Bug 64261 - Intel Pstate driver truncates to pstate instead of rounding to nearest pstate
Summary: Intel Pstate driver truncates to pstate instead of rounding to nearest pstate
Status: CLOSED CODE_FIX
Alias: None
Product: Power Management
Classification: Unclassified
Component: intel_pstate (show other bugs)
Hardware: All Linux
: P1 normal
Assignee: Dirk Brandewie
URL:
Keywords:
Depends on:
Blocks:
 
Reported: 2013-11-02 21:52 UTC by Doug Smythies
Modified: 2015-07-21 19:05 UTC (History)
3 users (show)

See Also:
Kernel Version: 3.12rc7
Subsystem:
Regression: No
Bisected commit-id:


Attachments
shows rounded pstate and current actual for frequency Vs. requested. (34.67 KB, image/png)
2013-11-02 21:52 UTC, Doug Smythies
Details
Shows rounded pstate and current actual frequency Vs. requested - Turbo on (32.96 KB, image/png)
2013-11-04 07:17 UTC, Doug Smythies
Details
Test done with min=max percent and min left at 42 percent (32.01 KB, image/png)
2013-11-05 15:06 UTC, Doug Smythies
Details
CPU 7 frequency Vs. requested percent with rounding. Turbo off. (30.66 KB, image/png)
2013-11-06 05:34 UTC, Doug Smythies
Details
CPU 7 frequency vs load. Turbo off. With and without rounding. (32.12 KB, image/png)
2013-11-06 05:38 UTC, Doug Smythies
Details
CPU 7 frequency vs load. Turbo on. With and without rounding. (35.86 KB, image/png)
2013-11-06 05:43 UTC, Doug Smythies
Details
CPU 7 frequency vs load. Turbo on. With and without rounding. 2 (34.13 KB, image/png)
2013-11-06 05:48 UTC, Doug Smythies
Details
The rounding code. (988 bytes, text/plain)
2013-11-06 06:04 UTC, Doug Smythies
Details
Shows rounded pstate and actual for freq. Vs. Requested. Kernel 3.15rc1 (37.76 KB, image/png)
2014-04-22 00:20 UTC, Doug Smythies
Details
CPU 7 frequency vs load. Turbo on. Kernels 3.15RC2 and 3.12 (31.98 KB, image/png)
2014-04-22 00:30 UTC, Doug Smythies
Details
Sleep / load frequency sweep from 2 to 250 Hertz. Kernel 3.12 and 3.15RC2 (31.28 KB, image/png)
2014-04-22 00:38 UTC, Doug Smythies
Details

Description Doug Smythies 2013-11-02 21:52:12 UTC
Created attachment 113151 [details]
shows rounded pstate and current actual for frequency Vs. requested.
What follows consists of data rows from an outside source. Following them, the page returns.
-- ==== Sys2Proof/Machine/Dispatch.lean ====
section
/-!
DEFINITION. One arm per constructor: each is one direct call of its meaning.
-/
namespace Sys2Proof.Machine

/-- What an instruction, a command or an event does in a state. -/
def exec (i : Instr) (s : State) : Host.Outcome State Fault Refusal :=
  match i with
  | .add f => Sys2Proof.Machine.execAdd f s
  | .sub f => Sys2Proof.Machine.execSub f s
  | .mul f => Sys2Proof.Machine.execMul f s
  | .mulhi f => Sys2Proof.Machine.execMulhi f s
  | .mad f => Sys2Proof.Machine.execMad f s
  | .fma f => Sys2Proof.Machine.execFma f s
  | .min f => Sys2Proof.Machine.execMin f s
  | .max f => Sys2Proof.Machine.execMax f s
  | .abs f => Sys2Proof.Machine.execAbs f s
  | .neg f => Sys2Proof.Machine.execNeg f s
  | .clamp f => Sys2Proof.Machine.execClamp f s
  | .addmin f => Sys2Proof.Machine.execAddmin f s
  | .dot2 f => Sys2Proof.Machine.execDot2 f s
  | .frnd f => Sys2Proof.Machine.execFrnd f s
  | .mov f => Sys2Proof.Machine.execMov f s
  | .and f => Sys2Proof.Machine.execAnd f s
  | .or f => Sys2Proof.Machine.execOr f s
  | .xor f => Sys2Proof.Machine.execXor f s
  | .not f => Sys2Proof.Machine.execNot f s
  | .shl f => Sys2Proof.Machine.execShl f s
  | .shr f => Sys2Proof.Machine.execShr f s
  | .sar f => Sys2Proof.Machine.execSar f s
  | .bfx f => Sys2Proof.Machine.execBfx f s
  | .bfi f => Sys2Proof.Machine.execBfi f s
  | .popc f => Sys2Proof.Machine.execPopc f s
  | .clz f => Sys2Proof.Machine.execClz f s
  | .brev f => Sys2Proof.Machine.execBrev f s
  | .pack f => Sys2Proof.Machine.execPack f s
  | .cmp f => Sys2Proof.Machine.execCmp f s
  | .sel f => Sys2Proof.Machine.execSel f s
  | .ballot f => Sys2Proof.Machine.execBallot f s
  | .lshf f => Sys2Proof.Machine.execLshf f s
  | .pand f => Sys2Proof.Machine.execPand f s
  | .por f => Sys2Proof.Machine.execPor f s
  | .pxor f => Sys2Proof.Machine.execPxor f s
  | .pnot f => Sys2Proof.Machine.execPnot f s
  | .rand f => Sys2Proof.Machine.execRand f s
  | .cvt f => Sys2Proof.Machine.execCvt f s
  | .rcp f => Sys2Proof.Machine.execRcp f s
  | .rsq f => Sys2Proof.Machine.execRsq f s
  | .exp2 f => Sys2Proof.Machine.execExp2 f s
  | .log2 f => Sys2Proof.Machine.execLog2 f s
  | .sin f => Sys2Proof.Machine.execSin f s
  | .cos f => Sys2Proof.Machine.execCos f s
  | .pdset f => Sys2Proof.Machine.execPdset f s
  | .pdsetEdge f => Sys2Proof.Machine.execPdsetEdge f s
  | .pdsetDim f => Sys2Proof.Machine.execPdsetDim f s
  | .pdsetLike f => Sys2Proof.Machine.execPdsetLike f s
  | .pdget f => Sys2Proof.Machine.execPdget f s
  | .pshift f => Sys2Proof.Machine.execPshift f s
  | .prot f => Sys2Proof.Machine.execProt f s
  | .pspread f => Sys2Proof.Machine.execPspread f s
  | .pfold f => Sys2Proof.Machine.execPfold f s
  | .prefold f => Sys2Proof.Machine.execPrefold f s
  | .ptrans f => Sys2Proof.Machine.execPtrans f s
  | .pew2 f => Sys2Proof.Machine.execPew2 f s
  | .pew3 f => Sys2Proof.Machine.execPew3 f s
  | .pewc f => Sys2Proof.Machine.execPewc f s
  | .piota f => Sys2Proof.Machine.execPiota f s
  | .pscan f => Sys2Proof.Machine.execPscan f s
  | .psel f => Sys2Proof.Machine.execPsel f s
  | .pcmp f => Sys2Proof.Machine.execPcmp f s
  | .ppshift f => Sys2Proof.Machine.execPpshift f s
  | .pprot f => Sys2Proof.Machine.execPprot f s
  | .ppspread f => Sys2Proof.Machine.execPpspread f s
  | .ppfold f => Sys2Proof.Machine.execPpfold f s
  | .pplog f => Sys2Proof.Machine.execPplog f s
  | .pfill f => Sys2Proof.Machine.execPfill f s
  | .pextr f => Sys2Proof.Machine.execPextr f s
  | .collectivePlaneComplete team seq => Sys2Proof.Machine.execCollectivePlaneComplete team seq s
  | .mres f => Sys2Proof.Machine.execMres f s
  | .mrel f => Sys2Proof.Machine.execMrel f s
  | .mrelRelease bay req => Sys2Proof.Machine.execMrelRelease bay req s
  | .mmaQ f => Sys2Proof.Machine.execMmaQ f s
  | .mmaS f => Sys2Proof.Machine.execMmaS f s
  | .mspmm f => Sys2Proof.Machine.execMspmm f s
  | .mzero f => Sys2Proof.Machine.execMzero f s
  | .mfill f => Sys2Proof.Machine.execMfill f s
  | .mdrain f => Sys2Proof.Machine.execMdrain f s
  | .mbypass f => Sys2Proof.Machine.execMbypass f s
  | .accalloc f => Sys2Proof.Machine.execAccalloc f s
  | .accfree f => Sys2Proof.Machine.execAccfree f s
  | .mstat f => Sys2Proof.Machine.execMstat f s
  | .matrixGrant bay => Sys2Proof.Machine.execMatrixGrant bay s
  | .matrixRequestUrgent bay req => Sys2Proof.Machine.execMatrixRequestUrgent bay req s
  | .matrixRequestComplete bay req => Sys2Proof.Machine.execMatrixRequestComplete bay req s
  | .scalarAdd f => Sys2Proof.Machine.execScalarAdd f s
  | .scalarSub f => Sys2Proof.Machine.execScalarSub f s
  | .scalarMul f => Sys2Proof.Machine.execScalarMul f s
  | .scalarMulhi f => Sys2Proof.Machine.execScalarMulhi f s
  | .div f => Sys2Proof.Machine.execDiv f s
  | .rem f => Sys2Proof.Machine.execRem f s
  | .scalarMin f => Sys2Proof.Machine.execScalarMin f s
  | .scalarMax f => Sys2Proof.Machine.execScalarMax f s
  | .scalarAnd f => Sys2Proof.Machine.execScalarAnd f s
  | .scalarOr f => Sys2Proof.Machine.execScalarOr f s
  | .scalarXor f => Sys2Proof.Machine.execScalarXor f s
  | .scalarNot f => Sys2Proof.Machine.execScalarNot f s
  | .scalarShl f => Sys2Proof.Machine.execScalarShl f s
  | .scalarShr f => Sys2Proof.Machine.execScalarShr f s
  | .scalarSar f => Sys2Proof.Machine.execScalarSar f s
  | .scalarCmp f => Sys2Proof.Machine.execScalarCmp f s
  | .scalarSel f => Sys2Proof.Machine.execScalarSel f s
  | .scalarMov f => Sys2Proof.Machine.execScalarMov f s
  | .scalarPopc f => Sys2Proof.Machine.execScalarPopc f s
  | .scalarClz f => Sys2Proof.Machine.execScalarClz f s
  | .scalarBfx f => Sys2Proof.Machine.execScalarBfx f s
  | .scalarBfi f => Sys2Proof.Machine.execScalarBfi f s
  | .movp f => Sys2Proof.Machine.execMovp f s
  | .movps f => Sys2Proof.Machine.execMovps f s
  | .bra f => Sys2Proof.Machine.execBra f s
  | .brc f => Sys2Proof.Machine.execBrc f s
  | .brk f => Sys2Proof.Machine.execBrk f s
  | .cont f => Sys2Proof.Machine.execCont f s
  | .loop f => Sys2Proof.Machine.execLoop f s
  | .jmpi f => Sys2Proof.Machine.execJmpi f s
  | .call f => Sys2Proof.Machine.execCall f s
  | .calli f => Sys2Proof.Machine.execCalli f s
  | .ret f => Sys2Proof.Machine.execRet f s
  | .exit f => Sys2Proof.Machine.execExit f s
  | .yield f => Sys2Proof.Machine.execYield f s
  | .srd f => Sys2Proof.Machine.execSrd f s
  | .swr f => Sys2Proof.Machine.execSwr f s
  | .launch f => Sys2Proof.Machine.execLaunch f s
  | .ld f => Sys2Proof.Machine.execLd f s
  | .st f => Sys2Proof.Machine.execSt f s
  | .ldf f => Sys2Proof.Machine.execLdf f s
  | .stf f => Sys2Proof.Machine.execStf f s
  | .atom f => Sys2Proof.Machine.execAtom f s
  | .red f => Sys2Proof.Machine.execRed f s
  | .flushred f => Sys2Proof.Machine.execFlushred f s
  | .thld f => Sys2Proof.Machine.execThld f s
  | .thst f => Sys2Proof.Machine.execThst f s
  | .presclr f => Sys2Proof.Machine.execPresclr f s
  | .presclrSet f => Sys2Proof.Machine.execPresclrSet f s
  | .prestest f => Sys2Proof.Machine.execPrestest f s
  | .cpyt f => Sys2Proof.Machine.execCpyt f s
  | .gath f => Sys2Proof.Machine.execGath f s
  | .gathTh f => Sys2Proof.Machine.execGathTh f s
  | .scat f => Sys2Proof.Machine.execScat f s
  | .waitcnt f => Sys2Proof.Machine.execWaitcnt f s
  | .copyAccept core op data => Sys2Proof.Machine.execCopyAccept core op data s
  | .copyLineLanded core op first count data => Sys2Proof.Machine.execCopyLineLanded core op first count data s
  | .copyComplete core op => Sys2Proof.Machine.execCopyComplete core op s
  | .barinit f => Sys2Proof.Machine.execBarinit f s
  | .barfree f => Sys2Proof.Machine.execBarfree f s
  | .bararr f => Sys2Proof.Machine.execBararr f s
  | .barwait f => Sys2Proof.Machine.execBarwait f s
  | .bartest f => Sys2Proof.Machine.execBartest f s
  | .mortinit f => Sys2Proof.Machine.execMortinit f s
  | .mortinitFree f => Sys2Proof.Machine.execMortinitFree f s
  | .mortacq f => Sys2Proof.Machine.execMortacq f s
  | .pegwait f => Sys2Proof.Machine.execPegwait f s
  | .peggive f => Sys2Proof.Machine.execPeggive f s
  | .pegswap f => Sys2Proof.Machine.execPegswap f s
  | .pegdrop f => Sys2Proof.Machine.execPegdrop f s
  | .mortrel f => Sys2Proof.Machine.execMortrel f s
  | .mortiseSkipStep pa => Sys2Proof.Machine.execMortiseSkipStep pa s
  | .publish f => Sys2Proof.Machine.execPublish f s
  | .refresh f => Sys2Proof.Machine.execRefresh f s
  | .ifence f => Sys2Proof.Machine.execIfence f s
  | .gridarr f => Sys2Proof.Machine.execGridarr f s
  | .migrate f => Sys2Proof.Machine.execMigrate f s
  | .migrateMove team => Sys2Proof.Machine.execMigrateMove team s
  | .trig f => Sys2Proof.Machine.execTrig f s
  | .trigcan f => Sys2Proof.Machine.execTrigcan f s
  | .triggerFire => Sys2Proof.Machine.execTriggerFire s
  | .gtcUpdate => Sys2Proof.Machine.execGtcUpdate s
  | .trap f => Sys2Proof.Machine.execTrap f s
  | .syscall f => Sys2Proof.Machine.execSyscall f s
  | .trapret f => Sys2Proof.Machine.execTrapret f s
  | .handlerGroupStart core slot => Sys2Proof.Machine.execHandlerGroupStart core slot s
  | .fetchLine gid pos refill => Sys2Proof.Machine.execFetchLine gid pos refill s
  | .flaggedComplete gid id => Sys2Proof.Machine.execFlaggedComplete gid id s
  | .groupUrgent gid => Sys2Proof.Machine.execGroupUrgent gid s
  | .throttleReselect core part => Sys2Proof.Machine.execThrottleReselect core part s
  | .congestionWindow quad m => Sys2Proof.Machine.execCongestionWindow quad m s
  | .memoryAccessPerformed ref resp => Sys2Proof.Machine.execMemoryAccessPerformed ref resp s
  | .groupExitRelease gid => Sys2Proof.Machine.execGroupExitRelease gid s
  | .placeCluster => Sys2Proof.Machine.execPlaceCluster s
  | .launchComplete launch => Sys2Proof.Machine.execLaunchComplete launch s
  | .shootdownComplete => Sys2Proof.Machine.execShootdownComplete s
  | .remoteRequestTimeout req => Sys2Proof.Machine.execRemoteRequestTimeout req s
  | .remoteOriginTimeout tag => Sys2Proof.Machine.execRemoteOriginTimeout tag s
  | .collectiveAccept core op => Sys2Proof.Machine.execCollectiveAccept core op s
  | .scribeDispatch proc => Sys2Proof.Machine.execScribeDispatch proc s
  | .vadd d a b m t => Sys2Proof.Machine.execVadd d a b m t s
  | .vsub d a b m t => Sys2Proof.Machine.execVsub d a b m t s
  | .vmul d a b m t => Sys2Proof.Machine.execVmul d a b m t s
  | .vmin d a b m t => Sys2Proof.Machine.execVmin d a b m t s
  | .vmax d a b m t => Sys2Proof.Machine.execVmax d a b m t s
  | .vand d a b m => Sys2Proof.Machine.execVand d a b m s
  | .vor d a b m => Sys2Proof.Machine.execVor d a b m s
  | .vxor d a b m => Sys2Proof.Machine.execVxor d a b m s
  | .vshl d a b m => Sys2Proof.Machine.execVshl d a b m s
  | .vshr d a b m => Sys2Proof.Machine.execVshr d a b m s
  | .vsar d a b m => Sys2Proof.Machine.execVsar d a b m s
  | .vsel d a b m => Sys2Proof.Machine.execVsel d a b m s
  | .vcmp d a b m r t => Sys2Proof.Machine.execVcmp d a b m r t s
  | .vbc d a m => Sys2Proof.Machine.execVbc d a m s
  | .vext d a l => Sys2Proof.Machine.execVext d a l s
  | .vins d a l => Sys2Proof.Machine.execVins d a l s
  | .sadd d a b => Sys2Proof.Machine.execSadd d a b s
  | .ssub d a b => Sys2Proof.Machine.execSsub d a b s
  | .sand d a b => Sys2Proof.Machine.execSand d a b s
  | .sor d a b => Sys2Proof.Machine.execSor d a b s
  | .sxor d a b => Sys2Proof.Machine.execSxor d a b s
  | .sshl d a n => Sys2Proof.Machine.execSshl d a n s
  | .sshr d a n => Sys2Proof.Machine.execSshr d a n s
  | .saddi d a x => Sys2Proof.Machine.execSaddi d a x s
  | .smovi d x => Sys2Proof.Machine.execSmovi d x s
  | .smovh d x => Sys2Proof.Machine.execSmovh d x s
  | .scmp d a b u r => Sys2Proof.Machine.execScmp d a b u r s
  | .hrd d f => Sys2Proof.Machine.execHrd d f s
  | .hwr a f => Sys2Proof.Machine.execHwr a f s
  | .pld d => Sys2Proof.Machine.execPld d s
  | .pst a m => Sys2Proof.Machine.execPst a m s
  | .fld d a o => Sys2Proof.Machine.execFld d a o s
  | .fst a b m o => Sys2Proof.Machine.execFst a b m o s
  | .racc d a o => Sys2Proof.Machine.execRacc d a o s
  | .emit a b r => Sys2Proof.Machine.execEmit a b r s
  | .bnz a o => Sys2Proof.Machine.execBnz a o s
  | .bz a o => Sys2Proof.Machine.execBz a o s
  | .jmp o => Sys2Proof.Machine.execJmp o s
  | .scribeRepeat d b n => Sys2Proof.Machine.execScribeRepeat d b n s
  | .pass => Sys2Proof.Machine.execPass s
  | .drop => Sys2Proof.Machine.execDrop s
  | .trapk c => Sys2Proof.Machine.execTrapk c s
  | .contextSwitchDone core => Sys2Proof.Machine.execContextSwitchDone core s
  | .freezeStepEnd => Sys2Proof.Machine.execFreezeStepEnd s
  | .freezeDrainTimeout => Sys2Proof.Machine.execFreezeDrainTimeout s
  | .domainBarrierStep job rank k => Sys2Proof.Machine.execDomainBarrierStep job rank k s
  | .ptpMessage domain rate => Sys2Proof.Machine.execPtpMessage domain rate s
  | .lqtailWrite q val => Sys2Proof.Machine.execLqtailWrite q val s
  | .lqctlWrite q w => Sys2Proof.Machine.execLqctlWrite q w s
  | .lqstatErrClear q => Sys2Proof.Machine.execLqstatErrClear q s
  | .tlbictlGo val => Sys2Proof.Machine.execTlbictlGo val s
  | .ctxsaveWrite ctx w => Sys2Proof.Machine.execCtxsaveWrite ctx w s
  | .registerWrite off val who => Sys2Proof.Machine.execRegisterWrite off val who s
  | .remoteRead p => Sys2Proof.Machine.execRemoteRead p s
  | .remoteWrite p => Sys2Proof.Machine.execRemoteWrite p s
  | .remoteAtomic p => Sys2Proof.Machine.execRemoteAtomic p s
  | .ackReceived req => Sys2Proof.Machine.execAckReceived req s
  | .nackReceived req detail => Sys2Proof.Machine.execNackReceived req detail s
  | .collectiveStep m => Sys2Proof.Machine.execCollectiveStep m s
  | .drainMarker p => Sys2Proof.Machine.execDrainMarker p s
  | .scribeControl c kind => Sys2Proof.Machine.execScribeControl c kind s
  | .packetAccept p dir => Sys2Proof.Machine.execPacketAccept p dir s
  | .survey c => Sys2Proof.Machine.execSurvey c s
  | .load c => Sys2Proof.Machine.execLoad c s
  | .partcfg c => Sys2Proof.Machine.execPartcfg c s
  | .modeset c => Sys2Proof.Machine.execModeset c s
  | .ctxsw c => Sys2Proof.Machine.execCtxsw c s
  | .freeze c => Sys2Proof.Machine.execFreeze c s
  | .thaw c => Sys2Proof.Machine.execThaw c s
  | .dirtyscan c => Sys2Proof.Machine.execDirtyscan c s
  | .scribebind c => Sys2Proof.Machine.execScribebind c s
  | .routeset c => Sys2Proof.Machine.execRouteset c s
  | .ctxend c => Sys2Proof.Machine.execCtxend c s
  | .ctxcreate c => Sys2Proof.Machine.execCtxcreate c s
  | .jobbind c => Sys2Proof.Machine.execJobbind c s
  | .keyenrol c => Sys2Proof.Machine.execKeyenrol c s
  | .cfgwrite c => Sys2Proof.Machine.execCfgwrite c s
  | .scribeunbind c => Sys2Proof.Machine.execScribeunbind c s
  | .scriberead c => Sys2Proof.Machine.execScriberead c s
  | .scribewrite c => Sys2Proof.Machine.execScribewrite c s
  | .scribesnap c => Sys2Proof.Machine.execScribesnap c s
  | .getMeasurements index => Sys2Proof.Machine.execGetMeasurements index s
  | .hostMemAccess wr addr val => Sys2Proof.Machine.execHostMemAccess wr addr val s
  | .eccScrub loc uncorrectable => Sys2Proof.Machine.execEccScrub loc uncorrectable s
  | .powerOn fit => Sys2Proof.Machine.execPowerOn fit s
  | .trainingComplete => Sys2Proof.Machine.execTrainingComplete s
  | .thermalSample tj hottest => Sys2Proof.Machine.execThermalSample tj hottest s
  | .thermalShutdown => Sys2Proof.Machine.execThermalShutdown s
  | .thermalRecover => Sys2Proof.Machine.execThermalRecover s
  | .powerRemoved => Sys2Proof.Machine.execPowerRemoved s
  | .fabricPortStateChange port st peer => Sys2Proof.Machine.execFabricPortStateChange port st peer s
  | .packagePowerLimit reached => Sys2Proof.Machine.execPackagePowerLimit reached s

end Sys2Proof.Machine
end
The Intel Pstate driver seems to truncate its calculations to the lower integer pstate. The suggestion is that it should round to the nearest pstate. Recent (kernel 3.12RC7) math improvements have made achieving 100% frequency better, but rounding would make it more robust.

The attachment demonstrates.
Comment 1 Doug Smythies 2013-11-04 07:17:18 UTC
Created attachment 113231 [details]
Shows rounded pstate and current actual frequency Vs. requested - Turbo on

Just adding a turbo on version of the same attachment provided in the original posting, which was with turbo off.
Comment 2 Dirk Brandewie 2013-11-04 16:14:42 UTC
Can you attach the script you are using for this test?  Is the requested P state in response to a load?
Comment 3 Doug Smythies 2013-11-04 16:54:15 UTC
Dirk: The script is the same one as was used and posted back in bug 59481. However, now that that main issue is fixed, it is rather dense to use that script in the same way, as it takes about 10 hours. In a few hours I will post a modified version as there is no reason not to speed it up a lot now.

Yes, the requested Pstate is in response to a full load but both min and max percent have been set to whatever is shown on the x-axis.
Comment 4 Dirk Brandewie 2013-11-04 18:39:41 UTC
So you are trying to emulate the userspace governor here, not really to goal of intel_pstate but OK :-)

The ability to select a single P state was the intended usage of {min,max}_pct_perf but allow users to select a floor and ceiling for the range of available P states.  The absolute meaning percent available performance changes based on the SKU of the part (p states available).

The driver can only select integer values 16->38 in your turbo-on test case.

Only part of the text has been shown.